**Task statement**. Produce word for word the lines of the data below running from the one that has "have hstep' := step_encode_response" to the one that has "cap))).1 = o at *", inclusive, and no others.

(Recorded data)
════════════════════
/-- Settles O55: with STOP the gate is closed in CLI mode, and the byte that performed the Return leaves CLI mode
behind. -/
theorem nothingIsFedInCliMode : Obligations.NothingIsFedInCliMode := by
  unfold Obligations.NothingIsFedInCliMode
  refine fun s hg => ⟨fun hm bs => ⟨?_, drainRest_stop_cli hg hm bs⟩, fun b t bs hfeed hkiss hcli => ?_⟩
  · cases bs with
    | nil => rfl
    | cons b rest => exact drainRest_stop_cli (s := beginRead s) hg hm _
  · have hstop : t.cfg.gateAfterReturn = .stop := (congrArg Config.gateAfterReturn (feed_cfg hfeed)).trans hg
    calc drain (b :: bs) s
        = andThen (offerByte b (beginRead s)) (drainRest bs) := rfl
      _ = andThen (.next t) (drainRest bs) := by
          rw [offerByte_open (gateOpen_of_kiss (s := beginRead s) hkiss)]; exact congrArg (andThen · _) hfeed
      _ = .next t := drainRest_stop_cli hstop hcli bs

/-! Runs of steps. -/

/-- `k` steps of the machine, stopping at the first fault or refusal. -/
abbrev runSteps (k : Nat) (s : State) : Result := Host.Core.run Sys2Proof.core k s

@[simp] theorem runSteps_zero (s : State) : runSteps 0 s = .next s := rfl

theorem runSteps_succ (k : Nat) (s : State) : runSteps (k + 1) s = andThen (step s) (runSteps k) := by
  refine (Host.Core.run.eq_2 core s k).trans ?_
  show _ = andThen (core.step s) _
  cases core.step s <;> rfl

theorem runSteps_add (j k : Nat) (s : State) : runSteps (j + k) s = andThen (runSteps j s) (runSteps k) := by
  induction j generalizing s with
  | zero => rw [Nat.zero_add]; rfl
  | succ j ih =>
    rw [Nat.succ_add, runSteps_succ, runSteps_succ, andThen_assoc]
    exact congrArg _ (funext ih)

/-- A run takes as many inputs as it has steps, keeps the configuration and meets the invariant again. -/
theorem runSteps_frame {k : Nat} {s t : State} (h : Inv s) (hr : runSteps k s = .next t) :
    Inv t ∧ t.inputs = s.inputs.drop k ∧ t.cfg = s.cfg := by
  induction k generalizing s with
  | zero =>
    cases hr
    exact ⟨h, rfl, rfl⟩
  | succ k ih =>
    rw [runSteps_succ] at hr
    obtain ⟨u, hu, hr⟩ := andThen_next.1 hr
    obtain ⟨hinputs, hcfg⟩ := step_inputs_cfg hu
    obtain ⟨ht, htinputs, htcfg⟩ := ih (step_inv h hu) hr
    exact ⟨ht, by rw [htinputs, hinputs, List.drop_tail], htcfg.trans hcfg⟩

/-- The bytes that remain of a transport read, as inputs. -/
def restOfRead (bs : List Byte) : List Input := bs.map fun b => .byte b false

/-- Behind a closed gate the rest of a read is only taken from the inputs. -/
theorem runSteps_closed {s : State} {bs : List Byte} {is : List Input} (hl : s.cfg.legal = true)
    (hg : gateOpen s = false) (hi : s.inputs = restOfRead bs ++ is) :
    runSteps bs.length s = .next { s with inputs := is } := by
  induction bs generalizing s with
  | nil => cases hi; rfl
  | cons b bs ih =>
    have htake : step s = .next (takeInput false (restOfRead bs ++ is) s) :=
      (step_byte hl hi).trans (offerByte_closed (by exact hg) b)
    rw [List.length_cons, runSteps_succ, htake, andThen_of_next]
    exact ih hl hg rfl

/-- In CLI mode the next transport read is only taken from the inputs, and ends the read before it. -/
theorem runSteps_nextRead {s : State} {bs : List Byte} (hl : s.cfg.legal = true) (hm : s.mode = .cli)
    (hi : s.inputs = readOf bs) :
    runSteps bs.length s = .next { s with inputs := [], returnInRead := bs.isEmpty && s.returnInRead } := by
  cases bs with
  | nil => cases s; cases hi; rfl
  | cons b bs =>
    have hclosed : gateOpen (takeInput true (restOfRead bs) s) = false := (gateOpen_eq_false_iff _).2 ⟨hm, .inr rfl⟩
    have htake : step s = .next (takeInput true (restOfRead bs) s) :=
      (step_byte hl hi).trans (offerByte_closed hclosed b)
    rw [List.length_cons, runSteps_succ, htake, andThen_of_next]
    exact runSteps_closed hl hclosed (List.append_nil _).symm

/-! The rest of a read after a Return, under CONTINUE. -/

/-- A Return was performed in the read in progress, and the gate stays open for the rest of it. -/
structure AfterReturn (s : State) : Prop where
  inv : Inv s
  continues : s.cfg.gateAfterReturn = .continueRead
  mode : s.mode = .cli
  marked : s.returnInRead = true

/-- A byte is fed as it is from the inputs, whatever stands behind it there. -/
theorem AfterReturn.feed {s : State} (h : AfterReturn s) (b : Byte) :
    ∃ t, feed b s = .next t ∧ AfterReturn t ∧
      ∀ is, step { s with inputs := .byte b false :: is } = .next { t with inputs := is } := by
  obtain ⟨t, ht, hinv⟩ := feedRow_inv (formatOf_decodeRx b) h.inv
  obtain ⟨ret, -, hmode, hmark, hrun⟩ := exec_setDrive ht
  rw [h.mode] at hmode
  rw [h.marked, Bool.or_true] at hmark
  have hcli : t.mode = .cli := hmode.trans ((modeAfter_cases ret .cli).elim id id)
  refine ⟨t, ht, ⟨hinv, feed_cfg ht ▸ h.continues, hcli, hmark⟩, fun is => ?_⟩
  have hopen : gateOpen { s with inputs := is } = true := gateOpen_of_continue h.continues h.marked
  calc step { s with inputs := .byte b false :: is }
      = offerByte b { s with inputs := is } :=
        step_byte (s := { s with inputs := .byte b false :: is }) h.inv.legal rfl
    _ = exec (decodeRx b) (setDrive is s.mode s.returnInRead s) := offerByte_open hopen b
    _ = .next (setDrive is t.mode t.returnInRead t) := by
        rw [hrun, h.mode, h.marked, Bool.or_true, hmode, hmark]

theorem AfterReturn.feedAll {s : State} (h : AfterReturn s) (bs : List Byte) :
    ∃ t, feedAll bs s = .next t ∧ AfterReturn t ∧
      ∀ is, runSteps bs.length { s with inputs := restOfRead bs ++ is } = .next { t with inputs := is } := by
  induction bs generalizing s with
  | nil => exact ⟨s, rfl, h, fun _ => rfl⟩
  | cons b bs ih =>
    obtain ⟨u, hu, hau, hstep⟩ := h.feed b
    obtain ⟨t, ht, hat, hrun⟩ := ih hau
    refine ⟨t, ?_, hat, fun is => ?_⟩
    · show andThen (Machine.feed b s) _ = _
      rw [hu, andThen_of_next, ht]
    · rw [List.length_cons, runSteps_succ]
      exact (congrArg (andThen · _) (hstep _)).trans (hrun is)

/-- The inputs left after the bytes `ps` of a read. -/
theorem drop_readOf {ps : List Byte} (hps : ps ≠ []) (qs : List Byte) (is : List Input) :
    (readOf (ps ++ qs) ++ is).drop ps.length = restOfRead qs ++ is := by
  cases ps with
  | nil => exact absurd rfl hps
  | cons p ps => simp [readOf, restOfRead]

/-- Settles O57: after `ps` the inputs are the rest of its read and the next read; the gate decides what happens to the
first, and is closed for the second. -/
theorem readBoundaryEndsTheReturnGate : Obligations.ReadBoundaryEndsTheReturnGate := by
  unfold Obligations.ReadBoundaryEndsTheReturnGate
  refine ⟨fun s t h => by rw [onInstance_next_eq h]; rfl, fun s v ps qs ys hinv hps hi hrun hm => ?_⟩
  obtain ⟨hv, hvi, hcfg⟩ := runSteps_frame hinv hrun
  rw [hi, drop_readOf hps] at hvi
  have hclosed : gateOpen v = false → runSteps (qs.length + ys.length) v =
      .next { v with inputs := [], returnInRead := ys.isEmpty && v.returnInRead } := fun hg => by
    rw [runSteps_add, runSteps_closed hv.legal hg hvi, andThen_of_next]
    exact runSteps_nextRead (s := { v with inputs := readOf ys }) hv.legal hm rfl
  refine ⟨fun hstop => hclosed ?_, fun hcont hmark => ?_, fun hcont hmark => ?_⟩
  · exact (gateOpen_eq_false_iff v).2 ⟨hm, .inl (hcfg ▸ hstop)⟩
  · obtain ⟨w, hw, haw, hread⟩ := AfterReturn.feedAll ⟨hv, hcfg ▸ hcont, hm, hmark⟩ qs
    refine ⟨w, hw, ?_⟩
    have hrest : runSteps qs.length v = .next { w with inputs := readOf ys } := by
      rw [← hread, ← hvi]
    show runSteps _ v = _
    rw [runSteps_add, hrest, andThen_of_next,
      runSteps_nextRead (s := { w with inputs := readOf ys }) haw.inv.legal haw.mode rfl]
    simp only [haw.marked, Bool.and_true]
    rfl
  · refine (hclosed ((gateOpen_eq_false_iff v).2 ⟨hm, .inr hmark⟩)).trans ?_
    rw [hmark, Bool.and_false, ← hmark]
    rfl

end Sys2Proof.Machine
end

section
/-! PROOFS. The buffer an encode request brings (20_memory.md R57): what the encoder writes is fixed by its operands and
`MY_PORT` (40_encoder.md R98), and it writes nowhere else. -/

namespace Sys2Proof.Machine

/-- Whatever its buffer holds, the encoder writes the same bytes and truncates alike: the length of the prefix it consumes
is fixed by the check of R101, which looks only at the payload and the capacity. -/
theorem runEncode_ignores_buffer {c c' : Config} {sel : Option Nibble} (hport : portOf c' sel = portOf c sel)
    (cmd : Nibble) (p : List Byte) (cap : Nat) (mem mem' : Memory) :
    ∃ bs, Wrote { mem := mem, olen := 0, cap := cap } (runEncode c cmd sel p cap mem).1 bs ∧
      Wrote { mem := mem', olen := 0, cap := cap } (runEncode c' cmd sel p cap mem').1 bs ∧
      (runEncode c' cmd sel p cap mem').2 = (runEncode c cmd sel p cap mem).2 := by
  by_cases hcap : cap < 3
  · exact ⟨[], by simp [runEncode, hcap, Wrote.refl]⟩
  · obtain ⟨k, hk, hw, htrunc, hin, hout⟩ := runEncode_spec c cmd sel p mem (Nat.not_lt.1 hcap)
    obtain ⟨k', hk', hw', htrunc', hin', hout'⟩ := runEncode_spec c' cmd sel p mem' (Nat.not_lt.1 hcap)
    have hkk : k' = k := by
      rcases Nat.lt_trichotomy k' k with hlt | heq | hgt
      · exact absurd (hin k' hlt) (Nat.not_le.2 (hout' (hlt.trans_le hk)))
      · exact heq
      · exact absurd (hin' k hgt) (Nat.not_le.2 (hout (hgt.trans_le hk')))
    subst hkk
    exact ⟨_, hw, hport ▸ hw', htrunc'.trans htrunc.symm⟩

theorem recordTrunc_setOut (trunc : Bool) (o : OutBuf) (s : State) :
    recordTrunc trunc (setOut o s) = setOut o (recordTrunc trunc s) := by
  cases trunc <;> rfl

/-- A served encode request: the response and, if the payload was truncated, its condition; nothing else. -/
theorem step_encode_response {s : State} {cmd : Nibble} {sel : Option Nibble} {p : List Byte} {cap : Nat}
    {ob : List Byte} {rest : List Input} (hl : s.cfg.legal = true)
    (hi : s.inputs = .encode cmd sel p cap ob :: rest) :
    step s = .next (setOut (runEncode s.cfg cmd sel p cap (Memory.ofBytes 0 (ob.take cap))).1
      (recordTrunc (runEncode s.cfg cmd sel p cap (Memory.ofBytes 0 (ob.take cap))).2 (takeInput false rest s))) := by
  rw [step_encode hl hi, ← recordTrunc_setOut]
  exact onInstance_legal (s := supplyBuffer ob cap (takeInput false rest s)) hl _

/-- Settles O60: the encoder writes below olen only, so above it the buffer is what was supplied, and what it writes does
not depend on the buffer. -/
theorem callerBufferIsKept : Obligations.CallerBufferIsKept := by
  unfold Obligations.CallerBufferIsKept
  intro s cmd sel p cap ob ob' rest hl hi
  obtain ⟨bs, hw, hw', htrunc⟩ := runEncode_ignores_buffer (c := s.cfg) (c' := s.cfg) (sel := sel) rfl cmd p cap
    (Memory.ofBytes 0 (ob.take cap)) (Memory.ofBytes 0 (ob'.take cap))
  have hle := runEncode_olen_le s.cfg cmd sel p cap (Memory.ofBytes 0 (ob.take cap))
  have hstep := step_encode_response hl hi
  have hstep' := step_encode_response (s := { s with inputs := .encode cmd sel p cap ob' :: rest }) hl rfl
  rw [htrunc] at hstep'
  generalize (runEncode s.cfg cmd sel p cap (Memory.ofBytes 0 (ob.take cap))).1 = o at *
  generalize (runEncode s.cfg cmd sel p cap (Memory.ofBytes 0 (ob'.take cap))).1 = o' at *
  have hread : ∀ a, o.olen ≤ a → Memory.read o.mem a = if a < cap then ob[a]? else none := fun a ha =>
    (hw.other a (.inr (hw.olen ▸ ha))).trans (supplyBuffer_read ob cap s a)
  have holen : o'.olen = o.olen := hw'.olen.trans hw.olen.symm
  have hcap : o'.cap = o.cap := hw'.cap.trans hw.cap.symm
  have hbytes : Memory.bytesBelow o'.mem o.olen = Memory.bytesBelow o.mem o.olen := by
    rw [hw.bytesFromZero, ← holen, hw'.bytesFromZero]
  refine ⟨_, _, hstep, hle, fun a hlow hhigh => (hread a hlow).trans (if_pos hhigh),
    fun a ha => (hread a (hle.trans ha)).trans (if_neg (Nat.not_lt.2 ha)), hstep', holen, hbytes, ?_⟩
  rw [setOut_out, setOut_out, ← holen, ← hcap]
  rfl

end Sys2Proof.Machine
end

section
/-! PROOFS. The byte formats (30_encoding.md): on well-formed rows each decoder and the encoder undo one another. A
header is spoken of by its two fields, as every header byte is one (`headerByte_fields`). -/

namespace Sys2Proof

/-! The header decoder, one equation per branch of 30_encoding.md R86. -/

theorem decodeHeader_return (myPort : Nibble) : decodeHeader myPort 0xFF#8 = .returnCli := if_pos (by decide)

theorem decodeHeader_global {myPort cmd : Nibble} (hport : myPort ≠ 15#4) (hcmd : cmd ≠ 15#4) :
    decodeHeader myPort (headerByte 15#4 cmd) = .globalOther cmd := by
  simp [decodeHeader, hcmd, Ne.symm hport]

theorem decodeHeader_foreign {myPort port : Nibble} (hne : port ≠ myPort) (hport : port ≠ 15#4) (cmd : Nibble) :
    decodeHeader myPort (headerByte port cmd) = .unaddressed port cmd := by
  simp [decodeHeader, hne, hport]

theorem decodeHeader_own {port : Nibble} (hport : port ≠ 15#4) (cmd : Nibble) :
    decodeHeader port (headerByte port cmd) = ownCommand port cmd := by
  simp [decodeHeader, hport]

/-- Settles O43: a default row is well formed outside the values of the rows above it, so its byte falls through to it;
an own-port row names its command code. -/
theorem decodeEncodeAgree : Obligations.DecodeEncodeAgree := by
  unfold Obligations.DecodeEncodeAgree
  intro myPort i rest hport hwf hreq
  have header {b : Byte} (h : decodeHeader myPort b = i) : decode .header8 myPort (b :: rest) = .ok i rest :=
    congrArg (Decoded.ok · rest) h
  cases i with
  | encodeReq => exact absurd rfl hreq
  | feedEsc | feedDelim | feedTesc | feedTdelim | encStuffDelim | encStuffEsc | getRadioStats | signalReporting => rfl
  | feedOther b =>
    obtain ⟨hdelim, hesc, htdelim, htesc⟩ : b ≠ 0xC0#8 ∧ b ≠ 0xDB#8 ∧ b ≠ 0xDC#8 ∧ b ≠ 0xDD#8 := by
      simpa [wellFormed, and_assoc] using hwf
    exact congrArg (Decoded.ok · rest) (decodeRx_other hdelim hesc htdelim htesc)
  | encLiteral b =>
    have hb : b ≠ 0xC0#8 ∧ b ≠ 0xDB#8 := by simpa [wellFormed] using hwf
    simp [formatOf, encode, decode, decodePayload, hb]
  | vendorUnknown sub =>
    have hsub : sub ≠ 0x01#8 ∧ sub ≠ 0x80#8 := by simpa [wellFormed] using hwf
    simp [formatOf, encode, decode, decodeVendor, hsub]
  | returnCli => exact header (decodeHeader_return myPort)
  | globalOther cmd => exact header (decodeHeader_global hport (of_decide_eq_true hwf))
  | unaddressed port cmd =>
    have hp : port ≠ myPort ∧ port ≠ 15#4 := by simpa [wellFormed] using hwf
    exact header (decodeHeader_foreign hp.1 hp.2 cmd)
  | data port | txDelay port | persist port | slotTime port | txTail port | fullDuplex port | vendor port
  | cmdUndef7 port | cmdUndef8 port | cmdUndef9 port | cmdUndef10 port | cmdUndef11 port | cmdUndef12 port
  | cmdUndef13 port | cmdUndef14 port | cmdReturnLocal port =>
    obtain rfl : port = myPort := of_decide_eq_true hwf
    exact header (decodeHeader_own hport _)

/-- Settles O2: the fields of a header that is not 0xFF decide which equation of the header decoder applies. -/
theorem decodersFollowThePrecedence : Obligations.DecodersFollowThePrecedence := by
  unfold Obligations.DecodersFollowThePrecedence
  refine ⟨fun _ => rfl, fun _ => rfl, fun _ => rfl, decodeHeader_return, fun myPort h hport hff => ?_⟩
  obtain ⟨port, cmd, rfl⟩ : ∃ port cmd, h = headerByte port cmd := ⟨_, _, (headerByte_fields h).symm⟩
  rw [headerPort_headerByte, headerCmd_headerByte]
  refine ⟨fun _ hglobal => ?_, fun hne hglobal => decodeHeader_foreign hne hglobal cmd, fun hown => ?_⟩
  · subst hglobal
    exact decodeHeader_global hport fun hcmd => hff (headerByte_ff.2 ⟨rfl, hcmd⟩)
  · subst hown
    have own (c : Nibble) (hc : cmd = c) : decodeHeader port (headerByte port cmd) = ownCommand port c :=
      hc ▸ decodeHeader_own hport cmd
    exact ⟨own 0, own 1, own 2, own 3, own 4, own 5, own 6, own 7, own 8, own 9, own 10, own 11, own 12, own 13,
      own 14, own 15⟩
════════════════════
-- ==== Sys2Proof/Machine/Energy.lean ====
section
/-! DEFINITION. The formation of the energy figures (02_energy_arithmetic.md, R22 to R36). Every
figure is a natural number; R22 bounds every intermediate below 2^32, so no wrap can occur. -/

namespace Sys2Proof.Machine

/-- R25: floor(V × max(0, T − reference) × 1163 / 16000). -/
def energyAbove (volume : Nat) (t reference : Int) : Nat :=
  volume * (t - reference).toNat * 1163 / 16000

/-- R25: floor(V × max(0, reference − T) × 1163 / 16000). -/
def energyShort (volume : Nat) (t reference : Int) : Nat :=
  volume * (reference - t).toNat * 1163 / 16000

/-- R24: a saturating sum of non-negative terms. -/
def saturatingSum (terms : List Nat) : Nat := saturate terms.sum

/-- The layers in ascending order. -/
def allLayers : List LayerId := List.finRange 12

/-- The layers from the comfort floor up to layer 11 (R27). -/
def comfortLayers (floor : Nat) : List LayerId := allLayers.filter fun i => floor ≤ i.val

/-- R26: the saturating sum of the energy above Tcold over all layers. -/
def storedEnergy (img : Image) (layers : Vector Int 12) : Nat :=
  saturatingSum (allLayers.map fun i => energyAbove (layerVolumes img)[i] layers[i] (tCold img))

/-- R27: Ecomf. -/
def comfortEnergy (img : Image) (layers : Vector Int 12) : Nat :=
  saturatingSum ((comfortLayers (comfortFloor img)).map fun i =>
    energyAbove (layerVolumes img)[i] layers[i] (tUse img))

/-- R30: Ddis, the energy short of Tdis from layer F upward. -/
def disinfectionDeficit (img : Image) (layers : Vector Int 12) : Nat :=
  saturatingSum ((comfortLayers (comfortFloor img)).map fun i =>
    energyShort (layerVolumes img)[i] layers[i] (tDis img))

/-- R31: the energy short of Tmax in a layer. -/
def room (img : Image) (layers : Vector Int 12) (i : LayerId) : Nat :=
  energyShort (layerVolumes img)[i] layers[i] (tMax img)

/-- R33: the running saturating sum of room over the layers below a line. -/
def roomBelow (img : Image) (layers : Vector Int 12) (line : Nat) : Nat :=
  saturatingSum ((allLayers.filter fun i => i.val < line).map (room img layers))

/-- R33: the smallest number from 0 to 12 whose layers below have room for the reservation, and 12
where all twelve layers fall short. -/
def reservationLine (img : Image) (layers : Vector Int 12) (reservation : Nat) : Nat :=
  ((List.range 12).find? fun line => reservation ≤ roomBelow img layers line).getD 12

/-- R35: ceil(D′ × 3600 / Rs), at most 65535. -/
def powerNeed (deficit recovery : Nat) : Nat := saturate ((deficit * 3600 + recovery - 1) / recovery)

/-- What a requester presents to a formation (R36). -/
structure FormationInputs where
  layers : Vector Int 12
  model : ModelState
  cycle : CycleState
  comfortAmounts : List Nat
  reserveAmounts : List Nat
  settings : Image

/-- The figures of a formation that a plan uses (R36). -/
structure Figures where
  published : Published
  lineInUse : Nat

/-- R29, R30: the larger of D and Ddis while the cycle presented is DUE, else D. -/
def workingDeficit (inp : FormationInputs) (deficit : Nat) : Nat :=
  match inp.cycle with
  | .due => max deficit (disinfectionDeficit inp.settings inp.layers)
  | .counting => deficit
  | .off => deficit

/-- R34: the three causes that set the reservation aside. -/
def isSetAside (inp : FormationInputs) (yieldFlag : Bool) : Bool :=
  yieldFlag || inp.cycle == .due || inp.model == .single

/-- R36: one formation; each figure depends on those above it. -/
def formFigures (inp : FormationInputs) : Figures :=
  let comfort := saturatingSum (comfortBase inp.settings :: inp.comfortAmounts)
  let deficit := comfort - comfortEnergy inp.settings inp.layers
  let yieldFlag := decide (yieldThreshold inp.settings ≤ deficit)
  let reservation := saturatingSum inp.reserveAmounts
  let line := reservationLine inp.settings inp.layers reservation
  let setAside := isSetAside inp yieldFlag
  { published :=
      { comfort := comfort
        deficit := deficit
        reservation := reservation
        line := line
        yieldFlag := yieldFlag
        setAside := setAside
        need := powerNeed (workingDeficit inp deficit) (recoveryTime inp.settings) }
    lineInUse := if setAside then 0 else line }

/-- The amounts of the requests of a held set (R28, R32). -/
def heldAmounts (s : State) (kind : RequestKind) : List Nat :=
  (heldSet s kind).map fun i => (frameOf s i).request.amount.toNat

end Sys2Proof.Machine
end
════════════════════
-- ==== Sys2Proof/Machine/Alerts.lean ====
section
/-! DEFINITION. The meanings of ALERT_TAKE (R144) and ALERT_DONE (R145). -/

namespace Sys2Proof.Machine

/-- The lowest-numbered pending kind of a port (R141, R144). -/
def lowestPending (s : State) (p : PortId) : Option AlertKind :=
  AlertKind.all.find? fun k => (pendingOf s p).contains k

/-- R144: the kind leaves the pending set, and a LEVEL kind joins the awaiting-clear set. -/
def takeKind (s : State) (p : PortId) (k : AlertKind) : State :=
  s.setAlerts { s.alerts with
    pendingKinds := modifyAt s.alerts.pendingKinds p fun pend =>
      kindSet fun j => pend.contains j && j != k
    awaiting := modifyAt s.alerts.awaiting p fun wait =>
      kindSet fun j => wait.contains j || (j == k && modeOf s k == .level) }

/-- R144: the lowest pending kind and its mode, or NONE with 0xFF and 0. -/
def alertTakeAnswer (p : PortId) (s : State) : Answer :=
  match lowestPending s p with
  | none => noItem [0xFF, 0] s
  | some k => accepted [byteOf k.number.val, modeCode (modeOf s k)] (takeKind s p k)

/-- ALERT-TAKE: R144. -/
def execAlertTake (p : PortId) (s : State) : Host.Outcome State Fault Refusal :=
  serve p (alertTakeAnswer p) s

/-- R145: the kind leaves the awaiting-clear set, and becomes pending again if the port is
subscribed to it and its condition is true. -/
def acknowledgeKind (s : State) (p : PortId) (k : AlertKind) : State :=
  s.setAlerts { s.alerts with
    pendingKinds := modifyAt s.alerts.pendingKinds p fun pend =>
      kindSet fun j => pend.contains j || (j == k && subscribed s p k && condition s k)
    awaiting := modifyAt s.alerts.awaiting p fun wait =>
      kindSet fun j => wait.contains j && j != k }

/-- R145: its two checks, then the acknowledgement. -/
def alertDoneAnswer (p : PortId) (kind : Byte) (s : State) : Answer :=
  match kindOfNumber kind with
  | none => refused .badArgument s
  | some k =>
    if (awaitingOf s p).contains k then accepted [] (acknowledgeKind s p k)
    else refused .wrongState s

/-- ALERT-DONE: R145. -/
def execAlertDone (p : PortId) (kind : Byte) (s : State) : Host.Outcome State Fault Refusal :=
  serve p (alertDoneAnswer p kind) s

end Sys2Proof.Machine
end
════════════════════
**Answer box**.
  have hstep' := step_encode_response (s := { s with inputs := .encode cmd sel p cap ob' :: rest }) hl rfl
  rw [htrunc] at hstep'
  generalize (runEncode s.cfg cmd sel p cap (Memory.ofBytes 0 (ob.take cap))).1 = o at *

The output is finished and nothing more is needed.